Transport Engine Design

This is the physical transport engine design.

An Erlang system is a maximum trust domain, so messages between engines on the same Erlang system are just simple Erlang messages. We never rely on Erlang for security; this is all arbitrary code running on our CPU (even if we use Erlang distribution, this is just system administration).

So every engine has an Erlang PID (it’s actually a process group, but it has one PID that receives interengine messages). We extend this to foreign engines as well, creating a process for each foreign engine we know about, and registering it under that address just as with local engines.

The difference is that these foreign engine proxy processes are not the actual engine. Instead, they do two things:

  1. Sign, MAC, and whatever the message with the local sending engine’s key; this involves asking the keyholder (currently Router) to do the signature.
  2. Forward {src, dst, signed_message} to wherever it’s been told to forward signed messages to. This could be a TCP connection process (holding a physical TCP connection), a Unix socket process, or anything. It’s just a PID.

On the receiving side, the TCP connection process verifies signed_message, silently dropping the message if this fails, and sending it as a normal Erlang message to dst if it passes.

Transport is the supervisor over these two types of processes (foreign proxies and physical connection holders). It also supervises e.g. TCP listening sockets and similar, which create physical connection holders. Upon the creation of a physical connection, we simply burst “learn this engine” messages for all our engines, signed by Router whose job is knowing what “all our engines” means. Over its lifetime, we may send new “learn this engine” messages and also “forget this engine” messages; these create and destroy foreign engine proxies on the other side.

The practical reality of this is that a message sender need do nothing special, ever. It simply sends the message it wants to send as an ordinary Erlang message, it’s just that the recipient may be the above-described transport which delivers to the actual engine instead of the actual engine. The built-in Erlang global registry may be used effectively here; it maps engine names to PIDs and its names may be used as arguments to e.g. GenServer.call and friends.
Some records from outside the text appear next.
/-- The pieces of a range that an engine will write, none of them under tenure (R256). -/
def State.putPieces (s : State) (core : Nat) (sup : Bool) (x : Word) (n : Nat) : Except EStop (List Piece) :=
  match s.pieces core sup .wr x n with
  | .error (c, v) => .error (.fault c v)
  | .ok ps => match ps.find? (fun p => s.engWaits false p.key) with
    | some p => .error (.wait p.addr)
    | none => .ok ps

/-- Bytes at the pieces of a range, each granule tagged with a label and, where partial, its old tag (R131). -/
def State.putAll (s : State) (slot : Nat) (bytes : List Byte) (cmd : Lab) : List Piece → Except EStop (State × Word)
  | [] => .ok (s, 0)
  | p :: l =>
    match (s.engWrite false p.key ((bytes.drop p.off).take p.len)).engTag false slot p.key (p.len == 16) [] cmd with
    | .error c => .error (.fault c p.addr)
    | .ok (t, f) =>
      match t.putAll slot bytes cmd l with
      | .error e => .error e
      | .ok (u, g) => .ok (u, f ||| g)

/-- Bytes are written at an address under a label: as a signal, stamped no earlier than a time, or as data (R260, R261). The
greatest stamp comes back. -/
def State.engPut (s : State) (core : Nat) (sup : Bool) (slot : Nat) (x : Word) (bytes : List Byte) (cmd : Lab) (signal : Bool)
    (most : Option Time) : Except EStop (State × Word × Option Time) :=
  match s.putPieces core sup x bytes.length with
  | .error e => .error e
  | .ok ps => match s.putAll slot bytes cmd ps with
    | .error e => .error e
    | .ok (t, f) =>
      let r := if signal then t.stampLines most (stampedLines ps) else t.stampData most (stampedLines ps)
      .ok (r.1, f, r.2)

/-! ### Moving data with its tags (R131) -/

/-- Bits that go into one destination byte, with the granule they come from: none for zero-fill. -/
structure BPart where
  key : Nat
  addr : Word
  plain : Bool := false
  view : View := false
  mask : Nat := 255
  val : Nat
  src : Option (Nat × Lab) := none
  /-- the place of the source in the order of its tags -/
  ord : Nat := 0
  deriving DecidableEq, Repr

/-- The parts of one destination granule: whether they cover it whole. -/
def coversGranule (g : Nat) (ps : List BPart) : Bool :=
  (List.range 16).all (fun i => ((ps.filter (fun p => p.key == 16 * g + i)).foldl (fun m p => m ||| p.mask) 0) == 255)

def dedupSrc : List (Option (Nat × Lab)) → List (Option (Nat × Lab))
  | [] => []
  | a :: l => a :: (dedupSrc l).filter (fun b => b != a)

/-- Parts in the order of their sources. -/
def byOrd : List BPart → List BPart
  | [] => []
  | a :: l =>
    let r := byOrd l
    r.takeWhile (fun b => decide (b.ord < a.ord)) ++ a :: r.dropWhile (fun b => decide (b.ord < a.ord))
This design smoothly handles call and cast trivially, but subscription needs additional design work. Trivially, each proxy can subscribe to the firehose and this would make porting the semantic trivial, but we don’t want or need that much network traffic. As such, engine proxies should have a specific filter spec as part of their state, which they subscribe to; what this actually contains is a matter for future design. Most will be able to subscribe to nothing.

1 Like

I say it handles call and cast trivially but I feel call needs a bit more explanation. Call blocks the caller until it gets a return value, but it does not block the callee! It’s typical to reply at the end of handle_call, but not required. Instead, the from argument to handle_call may be handed off; anyone with this value can perform the reply. We just inject a short-lived dummy caller on the receiving side, while the foreign engine proxy spawns a short-lived call replier on the sending side. So call requires a small amount of special handling to be transport-transparent.

(It’s possible that no interengine messages are ever calls; I think currently this is the case. But it’s worth noting.)

For prosperity the offline version of the diagram can be found here,

Thanks for the writeup. Just paging @tg-x @graphomath @jonathan to take a look here as we will need to synchronize on the engine model and implementation w.r.t. networking.


for simplicity as a png

Artem, Ray, and I discussed this during HHH, and came up with a revised approach.

The gist of the design is that a proxy engine serves as the communication point with foreign nodes. If communication over TCP is interrupted, messages are queued and flushed when the TCP connection is restored.

Assumptions:

  • Any proxy engine communicates with a node via a specific port. A node is discovered on port X, so all traffic will go through that port from that point on.

The architecture must satisfy the following:

  • When a foreign node is unavailable, messages are queued by the proxy process. The messages are flushed by the proxy process when the TCP connection is reestablished.
  • If the TCP server stops in an expected way, the proxy process, TCP server, and all listeners are terminated in an orderly fashion.
  • If the TCP server stops in an unexpected way, the TCP server and all listeners are restarted. The proxy engine remains alive to buffer the messages.
  • A TCP server can be used by zero or more proxy engines.

Functional implications:

  • TCP servers must be addressable by a unique name which must contain their port for the above to work. This allows the proxy process to know where to send its messages to.

  • If the proxy engine is alive, but it’s TCP server is offline, the dependency must be recreated by a notification mechanism. E.g., a process sends a message to the proxy engine {:tcp_available, {:port, 5001}}.

The supervision tree will look like the design below.

To think about later:

  • How long do we queue? What if a node is disconnected for a $long period of time. Do we eventually forget it, put limits on the queue, etc.